## TASK DETAILS
The stretch from the line with "a PLACE_COPY. -/" through the line with "def dSrcGlob (d" in the records below: write it out exactly, and nothing else.

## INFORMATION GIVEN
•••
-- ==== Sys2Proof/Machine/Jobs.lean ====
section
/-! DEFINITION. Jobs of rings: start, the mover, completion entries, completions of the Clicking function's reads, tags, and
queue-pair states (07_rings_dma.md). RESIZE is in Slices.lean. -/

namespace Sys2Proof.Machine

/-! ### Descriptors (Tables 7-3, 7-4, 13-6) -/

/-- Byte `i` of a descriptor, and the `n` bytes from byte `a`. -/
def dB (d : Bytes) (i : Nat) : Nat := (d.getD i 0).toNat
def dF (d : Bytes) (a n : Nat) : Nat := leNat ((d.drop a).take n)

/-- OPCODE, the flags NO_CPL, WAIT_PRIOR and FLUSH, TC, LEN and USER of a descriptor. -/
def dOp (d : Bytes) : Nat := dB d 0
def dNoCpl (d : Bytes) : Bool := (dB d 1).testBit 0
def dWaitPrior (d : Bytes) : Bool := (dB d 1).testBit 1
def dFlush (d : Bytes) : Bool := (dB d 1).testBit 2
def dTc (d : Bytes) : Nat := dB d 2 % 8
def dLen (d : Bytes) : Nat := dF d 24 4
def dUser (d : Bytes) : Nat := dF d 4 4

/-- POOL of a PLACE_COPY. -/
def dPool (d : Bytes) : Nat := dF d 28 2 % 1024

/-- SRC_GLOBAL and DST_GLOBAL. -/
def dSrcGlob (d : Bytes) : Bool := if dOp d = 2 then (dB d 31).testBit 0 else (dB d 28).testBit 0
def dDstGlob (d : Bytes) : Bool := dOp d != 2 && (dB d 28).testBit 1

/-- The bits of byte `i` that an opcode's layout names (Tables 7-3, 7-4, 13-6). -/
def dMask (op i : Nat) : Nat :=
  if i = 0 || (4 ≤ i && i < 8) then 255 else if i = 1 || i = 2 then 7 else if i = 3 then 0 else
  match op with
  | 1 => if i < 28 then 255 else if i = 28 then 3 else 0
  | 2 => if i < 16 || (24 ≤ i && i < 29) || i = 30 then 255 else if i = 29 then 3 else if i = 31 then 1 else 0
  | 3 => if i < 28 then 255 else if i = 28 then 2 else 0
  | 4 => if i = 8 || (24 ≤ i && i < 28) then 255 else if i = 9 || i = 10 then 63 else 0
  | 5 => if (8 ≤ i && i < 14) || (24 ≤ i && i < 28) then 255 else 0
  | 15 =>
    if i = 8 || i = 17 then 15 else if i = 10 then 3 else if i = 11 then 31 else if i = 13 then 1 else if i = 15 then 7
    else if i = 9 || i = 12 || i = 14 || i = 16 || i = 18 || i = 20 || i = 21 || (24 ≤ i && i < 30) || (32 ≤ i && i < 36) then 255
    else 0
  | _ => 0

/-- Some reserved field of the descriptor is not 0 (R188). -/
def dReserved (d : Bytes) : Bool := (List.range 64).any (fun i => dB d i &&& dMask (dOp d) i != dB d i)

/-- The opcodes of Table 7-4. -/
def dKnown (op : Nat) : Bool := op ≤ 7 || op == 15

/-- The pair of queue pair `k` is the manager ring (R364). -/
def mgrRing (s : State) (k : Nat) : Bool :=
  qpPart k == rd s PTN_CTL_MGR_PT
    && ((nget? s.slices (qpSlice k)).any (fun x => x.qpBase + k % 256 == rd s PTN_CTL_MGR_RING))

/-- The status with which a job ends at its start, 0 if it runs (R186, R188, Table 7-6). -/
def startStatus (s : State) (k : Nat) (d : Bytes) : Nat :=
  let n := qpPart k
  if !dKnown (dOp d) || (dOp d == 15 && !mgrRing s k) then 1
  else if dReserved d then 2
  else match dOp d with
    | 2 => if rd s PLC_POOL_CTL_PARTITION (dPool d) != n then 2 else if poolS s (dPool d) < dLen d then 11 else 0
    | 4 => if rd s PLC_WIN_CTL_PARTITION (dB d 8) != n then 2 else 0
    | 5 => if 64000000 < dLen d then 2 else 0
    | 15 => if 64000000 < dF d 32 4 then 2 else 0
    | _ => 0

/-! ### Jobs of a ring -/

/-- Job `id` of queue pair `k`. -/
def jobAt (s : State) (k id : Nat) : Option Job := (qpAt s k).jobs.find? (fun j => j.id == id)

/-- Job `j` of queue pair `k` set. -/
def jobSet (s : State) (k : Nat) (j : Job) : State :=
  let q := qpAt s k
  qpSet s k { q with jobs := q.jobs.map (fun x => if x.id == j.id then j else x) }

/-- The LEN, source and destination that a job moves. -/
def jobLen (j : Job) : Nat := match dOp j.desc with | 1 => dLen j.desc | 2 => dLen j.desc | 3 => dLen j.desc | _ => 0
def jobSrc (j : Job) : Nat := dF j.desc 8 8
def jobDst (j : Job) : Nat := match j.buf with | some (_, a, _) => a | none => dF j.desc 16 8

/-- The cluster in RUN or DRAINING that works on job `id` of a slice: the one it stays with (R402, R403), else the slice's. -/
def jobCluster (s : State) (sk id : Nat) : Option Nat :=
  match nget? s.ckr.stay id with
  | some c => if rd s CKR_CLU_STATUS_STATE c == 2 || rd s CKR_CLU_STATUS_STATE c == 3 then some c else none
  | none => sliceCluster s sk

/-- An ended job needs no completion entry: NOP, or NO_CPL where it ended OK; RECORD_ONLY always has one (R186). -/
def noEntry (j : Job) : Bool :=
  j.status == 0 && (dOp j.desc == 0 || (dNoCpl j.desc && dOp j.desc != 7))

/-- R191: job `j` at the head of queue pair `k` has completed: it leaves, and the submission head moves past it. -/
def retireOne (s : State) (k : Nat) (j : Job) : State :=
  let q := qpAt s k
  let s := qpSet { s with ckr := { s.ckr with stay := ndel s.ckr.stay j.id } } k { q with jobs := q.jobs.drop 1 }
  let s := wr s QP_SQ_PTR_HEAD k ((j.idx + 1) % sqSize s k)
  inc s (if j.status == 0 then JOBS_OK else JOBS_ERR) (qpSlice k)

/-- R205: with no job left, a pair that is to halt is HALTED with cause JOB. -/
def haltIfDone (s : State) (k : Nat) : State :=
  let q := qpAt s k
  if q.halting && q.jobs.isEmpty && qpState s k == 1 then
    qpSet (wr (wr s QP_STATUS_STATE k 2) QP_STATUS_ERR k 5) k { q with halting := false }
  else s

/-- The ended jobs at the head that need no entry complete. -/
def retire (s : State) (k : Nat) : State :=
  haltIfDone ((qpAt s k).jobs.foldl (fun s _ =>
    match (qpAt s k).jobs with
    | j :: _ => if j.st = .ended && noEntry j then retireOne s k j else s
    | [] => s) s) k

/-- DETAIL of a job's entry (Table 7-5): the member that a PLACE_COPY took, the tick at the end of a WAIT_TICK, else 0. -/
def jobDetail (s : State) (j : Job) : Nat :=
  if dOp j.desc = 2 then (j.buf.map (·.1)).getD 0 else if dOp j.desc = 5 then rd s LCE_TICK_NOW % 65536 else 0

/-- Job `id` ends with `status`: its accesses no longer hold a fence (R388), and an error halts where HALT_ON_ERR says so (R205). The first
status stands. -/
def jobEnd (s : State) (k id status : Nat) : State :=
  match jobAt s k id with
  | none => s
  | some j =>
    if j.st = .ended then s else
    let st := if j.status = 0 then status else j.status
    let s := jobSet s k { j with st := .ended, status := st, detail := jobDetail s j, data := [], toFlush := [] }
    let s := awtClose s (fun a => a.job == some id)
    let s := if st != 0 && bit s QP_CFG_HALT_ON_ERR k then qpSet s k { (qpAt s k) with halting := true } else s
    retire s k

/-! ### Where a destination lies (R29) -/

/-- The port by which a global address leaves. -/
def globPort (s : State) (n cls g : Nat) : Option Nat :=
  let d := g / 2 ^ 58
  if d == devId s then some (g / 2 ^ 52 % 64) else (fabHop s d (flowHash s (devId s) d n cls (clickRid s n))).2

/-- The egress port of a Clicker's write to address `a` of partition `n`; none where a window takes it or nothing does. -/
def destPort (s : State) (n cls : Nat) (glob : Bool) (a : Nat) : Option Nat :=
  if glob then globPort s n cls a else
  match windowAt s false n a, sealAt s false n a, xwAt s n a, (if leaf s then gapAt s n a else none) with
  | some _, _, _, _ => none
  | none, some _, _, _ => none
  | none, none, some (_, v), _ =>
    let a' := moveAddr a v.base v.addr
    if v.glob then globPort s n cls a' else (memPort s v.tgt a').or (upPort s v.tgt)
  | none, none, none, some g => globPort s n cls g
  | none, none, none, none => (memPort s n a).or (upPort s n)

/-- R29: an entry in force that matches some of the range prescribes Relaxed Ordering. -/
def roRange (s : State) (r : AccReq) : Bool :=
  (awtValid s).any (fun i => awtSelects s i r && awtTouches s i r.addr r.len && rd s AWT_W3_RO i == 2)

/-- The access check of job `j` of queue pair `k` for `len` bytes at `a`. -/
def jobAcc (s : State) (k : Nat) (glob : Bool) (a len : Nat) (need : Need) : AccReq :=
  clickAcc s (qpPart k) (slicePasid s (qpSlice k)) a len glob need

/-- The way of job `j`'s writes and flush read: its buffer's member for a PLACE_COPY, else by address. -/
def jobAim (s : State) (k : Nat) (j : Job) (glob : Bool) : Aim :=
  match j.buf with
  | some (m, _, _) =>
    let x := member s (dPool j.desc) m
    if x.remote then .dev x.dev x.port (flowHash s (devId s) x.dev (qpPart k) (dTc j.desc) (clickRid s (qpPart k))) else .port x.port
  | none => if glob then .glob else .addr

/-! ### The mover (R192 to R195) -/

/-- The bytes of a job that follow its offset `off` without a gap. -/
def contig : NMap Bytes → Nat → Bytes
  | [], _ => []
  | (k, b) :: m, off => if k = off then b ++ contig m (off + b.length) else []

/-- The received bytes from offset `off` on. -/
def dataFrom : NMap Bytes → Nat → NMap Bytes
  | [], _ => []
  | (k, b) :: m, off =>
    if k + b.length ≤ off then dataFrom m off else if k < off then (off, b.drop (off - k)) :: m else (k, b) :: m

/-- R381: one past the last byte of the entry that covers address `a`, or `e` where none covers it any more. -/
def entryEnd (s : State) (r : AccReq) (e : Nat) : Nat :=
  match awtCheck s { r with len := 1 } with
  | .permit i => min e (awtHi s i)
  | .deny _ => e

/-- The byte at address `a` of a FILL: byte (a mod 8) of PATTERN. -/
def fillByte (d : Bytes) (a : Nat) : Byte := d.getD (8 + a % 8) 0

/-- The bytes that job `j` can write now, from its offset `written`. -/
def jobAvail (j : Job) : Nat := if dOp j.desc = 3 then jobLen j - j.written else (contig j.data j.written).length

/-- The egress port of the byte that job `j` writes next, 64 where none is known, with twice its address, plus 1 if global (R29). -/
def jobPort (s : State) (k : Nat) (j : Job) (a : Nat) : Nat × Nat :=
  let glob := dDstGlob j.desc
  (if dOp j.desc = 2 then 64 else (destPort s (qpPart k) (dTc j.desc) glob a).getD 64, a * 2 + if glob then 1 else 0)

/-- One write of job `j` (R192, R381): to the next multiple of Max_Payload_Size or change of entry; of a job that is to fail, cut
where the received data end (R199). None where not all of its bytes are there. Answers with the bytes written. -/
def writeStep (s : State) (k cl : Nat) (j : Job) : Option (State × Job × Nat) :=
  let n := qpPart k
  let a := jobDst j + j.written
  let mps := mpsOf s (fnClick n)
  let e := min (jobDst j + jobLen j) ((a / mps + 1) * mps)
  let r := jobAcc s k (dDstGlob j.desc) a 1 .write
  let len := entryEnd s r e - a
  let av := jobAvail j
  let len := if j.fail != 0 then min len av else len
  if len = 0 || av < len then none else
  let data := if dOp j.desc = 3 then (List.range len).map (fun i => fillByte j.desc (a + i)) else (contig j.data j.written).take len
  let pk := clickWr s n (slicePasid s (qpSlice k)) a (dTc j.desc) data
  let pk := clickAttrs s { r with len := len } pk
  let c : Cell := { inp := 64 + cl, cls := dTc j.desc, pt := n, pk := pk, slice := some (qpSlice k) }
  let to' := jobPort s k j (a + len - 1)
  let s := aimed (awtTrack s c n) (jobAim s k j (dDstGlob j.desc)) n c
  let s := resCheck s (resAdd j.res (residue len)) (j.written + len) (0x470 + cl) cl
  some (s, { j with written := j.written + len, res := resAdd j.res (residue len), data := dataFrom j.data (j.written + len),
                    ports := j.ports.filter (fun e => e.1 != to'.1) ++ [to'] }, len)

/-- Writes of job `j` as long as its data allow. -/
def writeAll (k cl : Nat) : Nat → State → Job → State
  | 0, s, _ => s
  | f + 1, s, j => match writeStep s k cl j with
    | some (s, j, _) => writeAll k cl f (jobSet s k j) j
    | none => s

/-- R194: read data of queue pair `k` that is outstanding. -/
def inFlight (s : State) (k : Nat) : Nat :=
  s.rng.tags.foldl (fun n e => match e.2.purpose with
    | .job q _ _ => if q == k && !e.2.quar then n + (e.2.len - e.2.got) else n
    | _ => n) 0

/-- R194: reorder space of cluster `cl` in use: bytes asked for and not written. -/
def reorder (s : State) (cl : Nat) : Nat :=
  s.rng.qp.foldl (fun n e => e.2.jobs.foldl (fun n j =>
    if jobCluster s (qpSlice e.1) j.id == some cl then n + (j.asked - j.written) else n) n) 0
•••
## PROBLEM SOLUTION
/-- POOL of a PLACE_COPY. -/
def dPool (d : Bytes) : Nat := dF d 28 2 % 1024

/-- SRC_GLOBAL and DST_GLOBAL. -/
def dSrcGlob (d : Bytes) : Bool := if dOp d = 2 then (dB d 31).testBit 0 else (dB d 28).testBit 0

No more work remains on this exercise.